Этапы исследования первичной структуры белков и пептидов. Методы очистки, разделения и определения молекулярной массы белков и пептидов
НАВИГАЦИЯ ПО СТРАНИЦЕ
легко понять и запомнить
Этапы исследования первичной структуры белка:
Выделение белков из биологического материала и очистка их от низкомолекулярных примесей (диализ, гель-хроматография, высаливание, осаждение).
Выделение индивидуальных белков и разделение их по Молекулярной массе (хроматография, электрофорез, ультрацентрифугирование, изоэлектрофокусирование, аффинная хроматография).
Определение аминокислотного состава белка (ионообменная хроматография).
Определение аминокислотной последовательности белковой молекулы.
Разделение белков по молекулярной массе
Гель-хроматография. Хроматографическую колонку заполняют гранулами геля (сефадекс), который имеет поры определенной величины. В колонку вносят смесь белков. Белки, размер которых меньше, чем размер пор сефадекса, задерживаются в колонке, так как «застревают» в порах, а остальные свободно выходят из колонки. Размер белка зависит от его молекулярной массы.
Ультрацентрифугирование. Этот метод основан на различной скорости седиментации (осаждения) белковых молекул в растворах с различным градиентом плотности (сахарозный буфер или хлорид цезия). Чем больше молекулярная масса белка, тем быстрее и ниже он осядет.
В сахарозном буфере (градиент плотности формируют заранее).
В растворе CsCl (градиент плотности формируется в процессе центрифугирования).
Изоэлектрофокусирование. Используется пластина с амфолином — веществом, у которого заранее сформирован градиент pH. Проводят сначала электрофорез в горизонтальном направлении.
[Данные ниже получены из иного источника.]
theorem State.launch_kept (s : State) (x1 : Nat) (x2 : Qp) (x3 : Wqe) : (State.launch s x1 x2 x3).kept = s.kept := by
  unfold State.launch
  split
  · exact State.declineWqe_kept _ _ _ _
  · extract_lets key
    have h : keptM (if x2.st then s.needSt (fnPort x2.fn) (Ent.destDev x3.raw) x2.tc else some s) s.kept = s.kept := by
      split
      · exact State.needSt_kept _ _ _ _
      · rfl
    generalize (if x2.st then s.needSt (fnPort x2.fn) (Ent.destDev x3.raw) x2.tc else some s) = o at h ⊢
    cases o with
    | none => exact State.declineWqe_kept _ _ _ _
    | some t =>
      have ht : t.kept = s.kept := h
      dsimp only
      split
      · rw [State.pump_kept, State.addMsg_kept, State.startWqe_kept]; exact ht
      · rw [State.park_kept]; exact ht

theorem State.underLimit_kept (s : State) (x1 : Nat) (x2 : Wqe) (x3 : State → State) (hx3 : ∀ y0, (x3 y0).kept = y0.kept) : (State.underLimit s x1 x2 x3).kept = s.kept := by
  unfold State.underLimit
  simp only [kept_rules, State.declineWqe_kept, hx3]

theorem State.launchGroup_kept (s : State) (x1 : Nat) (x2 : Qp) (x3 : Wqe) (x4 : Nat) : (State.launchGroup s x1 x2 x3 x4).kept = s.kept := by
  unfold State.launchGroup
  simp only [kept_rules, State.addMsg_kept, State.decideGroup_kept, State.declineWqe_kept, State.makeCtx_kept, State.modQp_kept, State.pump_kept, State.startWqe_kept]

theorem State.launchColl_kept (s : State) (x1 : Nat) (x2 : Qp) (x3 : Wqe) : (State.launchColl s x1 x2 x3).kept = s.kept := by
  unfold State.launchColl
  repeat' (first | simp only [State.declineWqe_kept, State.joinOp_kept, State.startWqe_kept] | split)

theorem State.startOp_kept (s : State) (x1 : Nat) (x2 : Qp) (x3 : Wqe) : (State.startOp s x1 x2 x3).kept = s.kept := by
  unfold State.startOp
  split <;> first
    | exact State.launch_kept _ _ _ _
    | exact State.launchColl_kept _ _ _ _
    | exact State.launchGroup_kept _ _ _ _ _
    | exact State.underLimit_kept _ _ _ _ (fun _ => State.launch_kept _ _ _ _)
    | exact State.underLimit_kept _ _ _ _ (fun _ => State.launchGroup_kept _ _ _ _ _)

theorem State.startAt_kept (s : State) (x1 : Nat) (x2 : Qp) (x3 : Wqe) : (State.startAt s x1 x2 x3).kept = s.kept := by
  unfold State.startAt
  simp only [kept_rules, State.count_kept, State.declineWqe_kept, State.later_kept, State.modSq_kept, State.startOp_kept]

theorem State.startRow_kept (s : State) (x1 : Nat) (x2 : Nat) : (State.startRow s x1 x2).kept = s.kept := by
  unfold State.startRow
  split <;> simp only [kept_rules, State.startAt_kept]

theorem ok_kept (s : State) : keptO (ok s) s.kept = s.kept := by
  unfold ok
  simp only [kept_rules]

theorem execSend_kept (x0 : Nat) (s : State) : keptO (execSend x0 s) s.kept = s.kept := by
  unfold execSend
  simp only [kept_rules, State.startRow_kept]

theorem execPut_kept (x0 : Nat) (s : State) : keptO (execPut x0 s) s.kept = s.kept := by
  unfold execPut
  simp only [kept_rules, State.startRow_kept]

theorem execPutFlag_kept (x0 : Nat) (s : State) : keptO (execPutFlag x0 s) s.kept = s.kept := by
  unfold execPutFlag
  simp only [kept_rules, State.startRow_kept]

theorem execGet_kept (x0 : Nat) (s : State) : keptO (execGet x0 s) s.kept = s.kept := by
  unfold execGet
  simp only [kept_rules, State.startRow_kept]

theorem execAtomic_kept (x0 : Nat) (s : State) : keptO (execAtomic x0 s) s.kept = s.kept := by
  unfold execAtomic
  simp only [kept_rules, State.startRow_kept]

theorem execDurablePut_kept (x0 : Nat) (s : State) : keptO (execDurablePut x0 s) s.kept = s.kept := by
  unfold execDurablePut
  simp only [kept_rules, State.startRow_kept]

theorem execReplDurablePut_kept (x0 : Nat) (s : State) : keptO (execReplDurablePut x0 s) s.kept = s.kept := by
  unfold execReplDurablePut
  simp only [kept_rules, State.startRow_kept]

theorem execMcastPut_kept (x0 : Nat) (s : State) : keptO (execMcastPut x0 s) s.kept = s.kept := by
  unfold execMcastPut
  simp only [kept_rules, State.startRow_kept]

theorem execSendAtTimeRelease_kept (x0 : Nat) (s : State) : keptO (execSendAtTimeRelease x0 s) s.kept = s.kept := by
  have key : ∀ (d : Int) (q : Qp) (w : Wqe), keptO (if d ≤ 0 then ok (s.startOp x0 q w)
      else if d < 4096 - s.sub then ok ({ s with sub := s.sub + d.toNat }.startOp x0 q w) else ok s) s.kept = s.kept := by
    intro d q w
    split
    · rw [ok_eq, keptO_next, State.startOp_kept]
    · split
      · rw [ok_eq, keptO_next, State.startOp_kept]; rfl
      · rfl
  unfold execSendAtTimeRelease
  cases s.ripe x0 .waitTime with
  | none => rfl
  | some x => exact key _ x.1 x.2

theorem execTsend_kept (x0 : Nat) (s : State) : keptO (execTsend x0 s) s.kept = s.kept := by
  unfold execTsend
  simp only [kept_rules, State.startRow_kept]

theorem execBarrier_kept (x0 : Nat) (s : State) : keptO (execBarrier x0 s) s.kept = s.kept := by
  unfold execBarrier
  simp only [kept_rules, State.startRow_kept]

theorem execBcast_kept (x0 : Nat) (s : State) : keptO (execBcast x0 s) s.kept = s.kept := by
  unfold execBcast
  simp only [kept_rules, State.startRow_kept]

theorem execReduce_kept (x0 : Nat) (s : State) : keptO (execReduce x0 s) s.kept = s.kept := by
  unfold execReduce
  simp only [kept_rules, State.startRow_kept]

theorem execAllreduce_kept (x0 : Nat) (s : State) : keptO (execAllreduce x0 s) s.kept = s.kept := by
  unfold execAllreduce
  simp only [kept_rules, State.startRow_kept]

theorem execVote_kept (x0 : Nat) (s : State) : keptO (execVote x0 s) s.kept = s.kept := by
  unfold execVote
  simp only [kept_rules, State.startRow_kept]

theorem State.payOwed_kept (s : State) (x1 : Nat) (x2 : Nat) : (State.payOwed s x1 x2).kept = s.kept := by
  fun_induction State.payOwed s x1 x2
  all_goals repeat' (first | simp +zetaDelta only [State.setFn_kept, State.writeCompletion_kept, *] | with_reducible refine (State.reserve_cases (by assumption)).trans ?_)

theorem State.owe_kept (s : State) (x1 : Nat) (x2 : Nat) (x3 : Nat) : (State.owe s x1 x2 x3).kept = s.kept := by
  unfold State.owe
  simp only [State.payOwed_kept, State.setFn_kept]

theorem State.settleTbufs_kept (s : State) (x1 : Nat) : (State.settleTbufs s x1).kept = s.kept := by
  unfold State.settleTbufs
  repeat' (first | simp only [State.later_kept, State.modSrq_kept, State.writeCompletion_kept] | split | with_reducible refine (foldl_kept _ _ ?_ _).trans ?_ | intro _)

theorem State.freeBuf_kept (s : State) (x1 : Nat) (x2 : Option (Nat × Nat)) : (State.freeBuf s x1 x2).kept = s.kept := by
  unfold State.freeBuf
  split <;> simp only [State.modSrq_kept, State.settleTbufs_kept]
Белки разделяются в зависимости от заряда (изоэлектрическая точка). Затем обрабатывают пластину раствором ДДС-Na и проводят электрофорез в вертикальном направлении. Белки разделяются в зависимости от молекулярной массы.
Гель-электрофорез. Типы геля: агаразный и полиакриламидный (ПААГ).
Белки продираются через гель, делятся по заряду и размеру (диаметру), проходят разные расстояния, но необязательно делятся по молекулярной массе.
Для разделения по молекулярной массе надо, чтобы белки имели одинаковую форму и двигались в одном направлении в соответствии с их молекулярными массами.
Белки нагревают и они разворачиваются в линейную форму. Затем добавляют восстановитель (он препятствует образованию дисульфидных связей) и ДДС-Na.
Денатурированный белок, связанный с ДДС-Na (неполярные части ДДС-Na связываются с неполярными группами белка внутри него, а снаружи, за счет сульфата – отрицательный заряд).
На выходе все белки имеют первичную структуру, отрицательно заряжены, движутся к аноду, а пройденный ими путь обратно пропорционален их молекулярной массе.
Диализ. Используют полупроницаемую мембрану: низкомолекулярные вещества (примеси) проходят через нее, а белки задерживаются.
Выделение индивидуальных белков
Аффинная хроматография. Метод основан на способности белков прочно связываться с различными молекулами нековалентными связями. Преимущество метода в том, что он позволяет выделить в чистом виде очень малые количества нужного белка. Используется для выделения и очистки ферментов, иммуноглобулинов, рецепторных белков. Молекулы веществ (лиганды), с которыми специфически связываются определенные белки, ковалентно соединяют с частицами инертного вещества. Смесь белков вносят в колонку и искомый белок прочно присоединяется к лиганду. Остальные белки свободно выходят из колонки. Задержанный белок затем можно вымыть из колонки с помощью буферного раствора, содержащего в свободном состоянии лиганд.